Saved entries:
_ _ _ _ _
section
/-! What a command takes from `BUF` and what it leaves there: it depends on the regions it reads alone, and it
writes one region or none. The statement of `20_memory.md` R31 follows. -/

namespace Sys2Proof.Machine

open Sys2Proof.Spec

/-! ## Regions of two buffers -/

/-- Two buffers that agree on a list of regions give the same bytes for each of them. -/
theorem readRegion_of_agree {s : State} {m : Memory} {regions : List (Word × Nat)}
    (hagree : ∀ addr, inRegions regions addr → s.buf.read addr = m.read addr) :
    ∀ r ∈ regions, readRegion { s with buf := m } r.1 r.2 = readRegion s r.1 r.2 := by
  refine fun r hr => List.ext_getElem (by simp [readRegion]) fun k hk _ => ?_
  have hlt : k < r.2 := by simpa [readRegion] using hk
  have hbyte := hagree (regionStart r.1 + k) ⟨r, hr, by omega, by omega⟩
  simp [readRegion, hbyte]

/-- A region just written with the same bytes reads alike in both buffers, whatever they held before. -/
theorem Memory.read_writeBytes_inside_eq {m m' : Memory} (hm : m.wf) (hm' : m'.wf) {start addr : Nat}
    {bytes : List Byte} (hle : start ≤ addr) (hlt : addr < start + bytes.length) :
    (m.writeBytes start bytes).read addr = (m'.writeBytes start bytes).read addr := by
  obtain ⟨k, rfl⟩ := Nat.exists_eq_add_of_le hle
  have hk : k < bytes.length := by omega
  rw [Memory.read_writeBytes_inside hm hk, Memory.read_writeBytes_inside hm' hk]

/-! ## What a command stores -/

/-- The bytes a command stores when its checks pass; the key and clear commands store none. -/
def bytesStored : Instr → State → List Byte
  | .desKey _ _, _ => []
  | .desEnc a _, s => bytesBe 8 (desEncipher s.dk (readBlock s a))
  | .desDec a _, s => bytesBe 8 (desDecipher s.dk (readBlock s a))
  | .desCrypt a iterations salt, s =>
    bytesBe 8 (desCryptBlock s.dk (iterationCount iterations) (saltMask salt) (readBlock s a))
  | .desClr, _ => []
  | .bfKey _ _, _ => []
  | .bfEnc a _, s => pairBytes (bfEncipher s.bf (readPair s a))
  | .bfDec a _, s => pairBytes (bfDecipher s.bf (readPair s a))
  | .bfBcrypt key len salt cost _ flags, s =>
    bcrypt (readRegion s key (uint len)) (readRegion s salt bcryptSaltBytes) (costValue cost)
      (signBug flags)
  | .bfClr, _ => []

/-- A command leaves `BUF` alone, or it writes its one output region whole with the bytes it stores. -/
theorem effectOf_buf_cases (i : Instr) :
    (regionsWritten i = [] ∧ ∀ s, (effectOf i s).buf = s.buf) ∨
      ∃ off n, regionsWritten i = [(off, n)] ∧ ∀ s, (bytesStored i s).length = n ∧
        (effectOf i s).buf = s.buf.writeBytes (regionStart off) (bytesStored i s) := by
  cases i with
  | desKey a len => exact .inl ⟨rfl, by simp [effectOf, desKeyEffect]⟩
  | desEnc a b => exact .inr ⟨b, 8, rfl, by simp [effectOf, desEncEffect, bytesStored]⟩
  | desDec a b => exact .inr ⟨b, 8, rfl, by simp [effectOf, desDecEffect, bytesStored]⟩
  | desCrypt a iterations salt =>
    exact .inr ⟨a, 8, rfl, by simp [effectOf, desCryptEffect, bytesStored]⟩
  | desClr => exact .inl ⟨rfl, by simp [effectOf]⟩
  | bfKey a len => exact .inl ⟨rfl, by simp [effectOf, bfKeyEffect]⟩
  | bfEnc a b => exact .inr ⟨b, 8, rfl, by simp [effectOf, bfEncEffect, bytesStored]⟩
  | bfDec a b => exact .inr ⟨b, 8, rfl, by simp [effectOf, bfDecEffect, bytesStored]⟩
  | bfBcrypt key len salt cost out flags =>
    exact .inr ⟨out, 23, rfl, by simp [effectOf, bfBcryptEffect, bytesStored]⟩
  | bfClr => exact .inl ⟨rfl, by simp [effectOf]⟩

/-- Outside its output region a command leaves every byte of `BUF` as it was. -/
theorem effectOf_read_outside {i : Instr} {addr : Nat} (s : State)
    (hout : ¬ inRegions (regionsWritten i) addr) :
    (effectOf i s).buf.read addr = s.buf.read addr := by
  rcases effectOf_buf_cases i with ⟨_, hbuf⟩ | ⟨off, n, hregions, heffect⟩
  · rw [hbuf]
  · obtain ⟨hlen, hbuf⟩ := heffect s
    have hnot : ¬ (regionStart off ≤ addr ∧ addr < regionStart off + n) := by
      simpa [hregions] using hout
    rw [hbuf, Memory.read_writeBytes_outside (by omega)]

/-! ## What a command takes from `BUF` -/

/-- No check of a command looks at `BUF`. -/
theorem checksOf_setBuf (i : Instr) (s : State) (m : Memory) :
    checksOf { s with buf := m } i = checksOf s i := by
  cases i <;> rfl

/-- Commands end alike in states that differ in `BUF` only: both complete, or both raise the same fault. -/
theorem exec_cases_setBuf (i : Instr) (s : State) (m : Memory) :
    (exec i s = .next (complete .ok (effectOf i s)) ∧
      exec i { s with buf := m } = .next (complete .ok (effectOf i { s with buf := m }))) ∨
    ∃ f, completionCode f ≠ 0 ∧ exec i s = .next (raiseFault f s) ∧
      exec i { s with buf := m } = .next (raiseFault f { s with buf := m }) := by
  rw [exec_eq i { s with buf := m }, checksOf_setBuf]
  rcases exec_cases i s with ⟨hpass, hexec⟩ | ⟨f, hfail, hexec⟩
  · exact .inl ⟨hexec, runCommand_ok _ _ hpass⟩
  · have hmem := checksOf_faults i s _ (firstFault_mem hfail)
    have hcode : completionCode f ≠ 0 := by
      simp only [List.mem_cons, List.not_mem_nil, or_false] at hmem
      rcases hmem with rfl | rfl | rfl <;> decide
    exact .inr ⟨f, hcode, hexec, runCommand_fault _ _ hfail⟩

section
variable {i : Instr} {s : State} {m : Memory}
  (hread : ∀ r ∈ regionsRead i, readRegion { s with buf := m } r.1 r.2 = readRegion s r.1 r.2)
include hread

theorem readBlock_setBuf {a : Word} (ha : (a, 8) ∈ regionsRead i) :
    readBlock { s with buf := m } a = readBlock s a := congrArg (be 64) (hread _ ha)

theorem readPair_setBuf {a : Word} (ha : (a, 8) ∈ regionsRead i) :
    readPair { s with buf := m } a = readPair s a :=
  congrArg (fun bytes : List Byte => (be 32 (bytes.take 4), be 32 (bytes.drop 4))) (hread _ ha)

/-- What a command stores depends on `BUF` through the bytes of its input regions only. -/
theorem bytesStored_setBuf : bytesStored i { s with buf := m } = bytesStored i s := by
  cases i with
  | desEnc a b | desDec a b | desCrypt a iterations salt =>
    simp only [bytesStored, readBlock_setBuf hread (a := a) (by simp [regionsRead])]
  | bfEnc a b | bfDec a b =>
    simp only [bytesStored, readPair_setBuf hread (a := a) (by simp [regionsRead])]
  | bfBcrypt key len salt cost out flags =>
    have hkey : readRegion { s with buf := m } key (uint len) = readRegion s key (uint len) :=
      hread (key, len.toNat) (by simp [regionsRead])
    have hsalt : readRegion { s with buf := m } salt bcryptSaltBytes =
        readRegion s salt bcryptSaltBytes := hread (salt, 16) (by simp [regionsRead])
    simp only [bytesStored, hkey, hsalt]
  | desKey | desClr | bfKey | bfClr => rfl

/-- What a command leaves in the registers depends on `BUF` through the bytes of its input regions only. -/
theorem effectOf_setBuf :
    effectOf i { s with buf := m } =
      { effectOf i s with buf := (effectOf i { s with buf := m }).buf } := by
  cases i with
  | desKey a len =>
    have hkey : readRegion { s with buf := m } a desKeyBytes = readRegion s a desKeyBytes :=
      hread (a, 8) (by simp [regionsRead])
    simp only [effectOf, desKeyEffect, hkey, loadDesKey, clearCD]
  | bfKey a len =>
    have hkey : readRegion { s with buf := m } a (uint len) = readRegion s a (uint len) :=
      hread (a, len.toNat) (by simp [regionsRead])
    simp only [effectOf, bfKeyEffect, hkey, loadBfKey, clearX]
  | desEnc a b => simp only [effectOf, desEncEffect, writeRegion, clearLR]
  | desDec a b => simp only [effectOf, desDecEffect, writeRegion, clearLR]
  | desCrypt a iterations salt => simp only [effectOf, desCryptEffect, writeRegion, clearLR, clearSR]
  | desClr => rfl
  | bfEnc a b => simp only [effectOf, bfEncEffect, writeRegion, clearX]
  | bfDec a b => simp only [effectOf, bfDecEffect, writeRegion, clearX]
  | bfBcrypt key len salt cost out flags =>
    simp only [effectOf, bfBcryptEffect, writeRegion, eraseBfKey, clearX]
  | bfClr => rfl

/-- From buffers that agree on a command's input regions, its output region ends with the same bytes. -/
theorem effectOf_read_inside {addr : Nat} (hs : s.buf.wf) (hm : m.wf)
    (hin : inRegions (regionsWritten i) addr) :
    (effectOf i s).buf.read addr = (effectOf i { s with buf := m }).buf.read addr := by
  rcases effectOf_buf_cases i with ⟨hnone, _⟩ | ⟨off, n, hregions, heffect⟩
  · simp [hnone] at hin
  · obtain ⟨hlen, hbuf⟩ := heffect s
    obtain ⟨_, hbuf'⟩ := heffect { s with buf := m }
    obtain ⟨hle, hlt⟩ : regionStart off ≤ addr ∧ addr < regionStart off + n := by
      simpa [hregions] using hin
    rw [hbuf, hbuf', bytesStored_setBuf hread]
    exact Memory.read_writeBytes_inside_eq hs hm hle (by omega)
_ _ _ _ _
Please return exactly the lines from the opening line of the data above through the line with "(hm' : m'.wf)", both included and nothing else.

section
/-! What a command takes from `BUF` and what it leaves there: it depends on the regions it reads alone, and it
writes one region or none. The statement of `20_memory.md` R31 follows. -/

namespace Sys2Proof.Machine

open Sys2Proof.Spec

/-! ## Regions of two buffers -/

/-- Two buffers that agree on a list of regions give the same bytes for each of them. -/
theorem readRegion_of_agree {s : State} {m : Memory} {regions : List (Word × Nat)}
    (hagree : ∀ addr, inRegions regions addr → s.buf.read addr = m.read addr) :
    ∀ r ∈ regions, readRegion { s with buf := m } r.1 r.2 = readRegion s r.1 r.2 := by
  refine fun r hr => List.ext_getElem (by simp [readRegion]) fun k hk _ => ?_
  have hlt : k < r.2 := by simpa [readRegion] using hk
  have hbyte := hagree (regionStart r.1 + k) ⟨r, hr, by omega, by omega⟩
  simp [readRegion, hbyte]

/-- A region just written with the same bytes reads alike in both buffers, whatever they held before. -/
theorem Memory.read_writeBytes_inside_eq {m m' : Memory} (hm : m.wf) (hm' : m'.wf) {start addr : Nat}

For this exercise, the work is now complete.